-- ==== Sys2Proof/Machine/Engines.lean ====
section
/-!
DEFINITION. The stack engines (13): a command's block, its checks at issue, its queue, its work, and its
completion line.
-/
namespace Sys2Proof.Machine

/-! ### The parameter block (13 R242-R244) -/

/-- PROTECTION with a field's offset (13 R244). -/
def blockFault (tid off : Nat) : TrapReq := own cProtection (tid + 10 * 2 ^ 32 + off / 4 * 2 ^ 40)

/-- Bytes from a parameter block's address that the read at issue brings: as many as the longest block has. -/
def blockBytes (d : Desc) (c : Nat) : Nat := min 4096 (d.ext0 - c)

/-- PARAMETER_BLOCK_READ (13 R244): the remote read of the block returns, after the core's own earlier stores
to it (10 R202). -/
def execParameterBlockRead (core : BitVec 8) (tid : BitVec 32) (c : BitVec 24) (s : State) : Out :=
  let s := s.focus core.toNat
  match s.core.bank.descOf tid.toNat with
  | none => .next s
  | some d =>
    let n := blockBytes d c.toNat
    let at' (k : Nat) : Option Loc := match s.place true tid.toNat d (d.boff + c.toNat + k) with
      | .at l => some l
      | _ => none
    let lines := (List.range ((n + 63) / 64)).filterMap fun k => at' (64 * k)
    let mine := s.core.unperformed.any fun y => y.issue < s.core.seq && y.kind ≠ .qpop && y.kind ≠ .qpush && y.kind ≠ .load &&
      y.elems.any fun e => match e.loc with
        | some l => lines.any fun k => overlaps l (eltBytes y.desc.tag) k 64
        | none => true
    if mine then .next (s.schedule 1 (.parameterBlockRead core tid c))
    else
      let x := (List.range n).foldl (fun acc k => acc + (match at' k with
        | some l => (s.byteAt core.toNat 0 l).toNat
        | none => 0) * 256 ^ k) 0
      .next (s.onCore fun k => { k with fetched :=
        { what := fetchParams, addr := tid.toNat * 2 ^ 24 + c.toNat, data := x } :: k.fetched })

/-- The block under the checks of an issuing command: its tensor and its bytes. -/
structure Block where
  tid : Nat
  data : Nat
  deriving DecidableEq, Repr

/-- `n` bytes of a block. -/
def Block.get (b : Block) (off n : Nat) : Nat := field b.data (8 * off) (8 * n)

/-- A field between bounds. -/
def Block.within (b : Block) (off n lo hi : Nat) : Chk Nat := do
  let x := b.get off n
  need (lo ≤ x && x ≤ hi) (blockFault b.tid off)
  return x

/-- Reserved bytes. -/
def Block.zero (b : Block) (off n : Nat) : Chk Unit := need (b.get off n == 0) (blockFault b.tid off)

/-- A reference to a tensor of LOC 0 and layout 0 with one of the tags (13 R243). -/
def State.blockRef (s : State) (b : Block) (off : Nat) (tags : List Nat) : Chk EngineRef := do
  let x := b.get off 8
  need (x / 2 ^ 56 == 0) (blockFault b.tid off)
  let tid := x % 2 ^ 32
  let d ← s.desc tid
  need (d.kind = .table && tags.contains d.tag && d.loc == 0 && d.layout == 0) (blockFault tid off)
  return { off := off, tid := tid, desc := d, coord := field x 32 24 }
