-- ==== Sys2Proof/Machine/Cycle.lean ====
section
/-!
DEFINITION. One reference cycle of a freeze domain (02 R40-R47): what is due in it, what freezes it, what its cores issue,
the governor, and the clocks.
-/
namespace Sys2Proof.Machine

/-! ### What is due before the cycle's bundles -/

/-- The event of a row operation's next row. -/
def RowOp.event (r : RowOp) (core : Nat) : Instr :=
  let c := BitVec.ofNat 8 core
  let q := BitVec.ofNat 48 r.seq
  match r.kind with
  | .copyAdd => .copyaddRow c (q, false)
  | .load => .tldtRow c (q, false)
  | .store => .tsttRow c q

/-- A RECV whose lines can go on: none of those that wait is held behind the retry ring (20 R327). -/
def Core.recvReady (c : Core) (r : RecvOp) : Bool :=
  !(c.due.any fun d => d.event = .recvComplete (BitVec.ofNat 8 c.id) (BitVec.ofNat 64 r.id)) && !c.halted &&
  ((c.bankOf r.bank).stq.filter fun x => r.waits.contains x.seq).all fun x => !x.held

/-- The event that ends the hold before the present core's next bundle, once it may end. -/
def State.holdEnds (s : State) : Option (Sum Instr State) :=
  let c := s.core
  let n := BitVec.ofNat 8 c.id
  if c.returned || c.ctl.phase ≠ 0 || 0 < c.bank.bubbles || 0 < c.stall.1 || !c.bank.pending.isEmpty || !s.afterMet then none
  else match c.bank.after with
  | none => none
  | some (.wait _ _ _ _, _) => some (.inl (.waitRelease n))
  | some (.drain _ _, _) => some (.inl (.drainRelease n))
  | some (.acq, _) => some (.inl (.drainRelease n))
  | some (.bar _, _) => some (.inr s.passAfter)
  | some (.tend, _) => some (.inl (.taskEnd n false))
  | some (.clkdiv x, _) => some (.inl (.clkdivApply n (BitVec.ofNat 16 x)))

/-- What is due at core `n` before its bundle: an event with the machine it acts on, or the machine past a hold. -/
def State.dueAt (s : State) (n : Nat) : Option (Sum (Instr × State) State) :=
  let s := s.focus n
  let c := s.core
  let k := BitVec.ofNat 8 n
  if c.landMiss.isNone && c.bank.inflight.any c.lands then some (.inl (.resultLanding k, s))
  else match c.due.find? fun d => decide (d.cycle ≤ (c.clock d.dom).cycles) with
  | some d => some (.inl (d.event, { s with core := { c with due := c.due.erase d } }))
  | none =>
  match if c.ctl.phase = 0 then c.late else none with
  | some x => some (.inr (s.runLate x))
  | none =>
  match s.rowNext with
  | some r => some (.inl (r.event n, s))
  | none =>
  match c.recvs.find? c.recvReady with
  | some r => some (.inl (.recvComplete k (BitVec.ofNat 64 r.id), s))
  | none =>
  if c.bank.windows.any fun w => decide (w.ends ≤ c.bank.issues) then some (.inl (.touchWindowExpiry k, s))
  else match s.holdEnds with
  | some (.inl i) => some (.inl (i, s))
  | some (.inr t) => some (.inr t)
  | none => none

______________________________

The problem:
Show all of the lines above in which "tensor" is present.

Result for this task:
/-- The block under the checks of an issuing command: its tensor and its bytes. -/
/-- A reference to a tensor of LOC 0 and layout 0 with one of the tags (13 R243). -/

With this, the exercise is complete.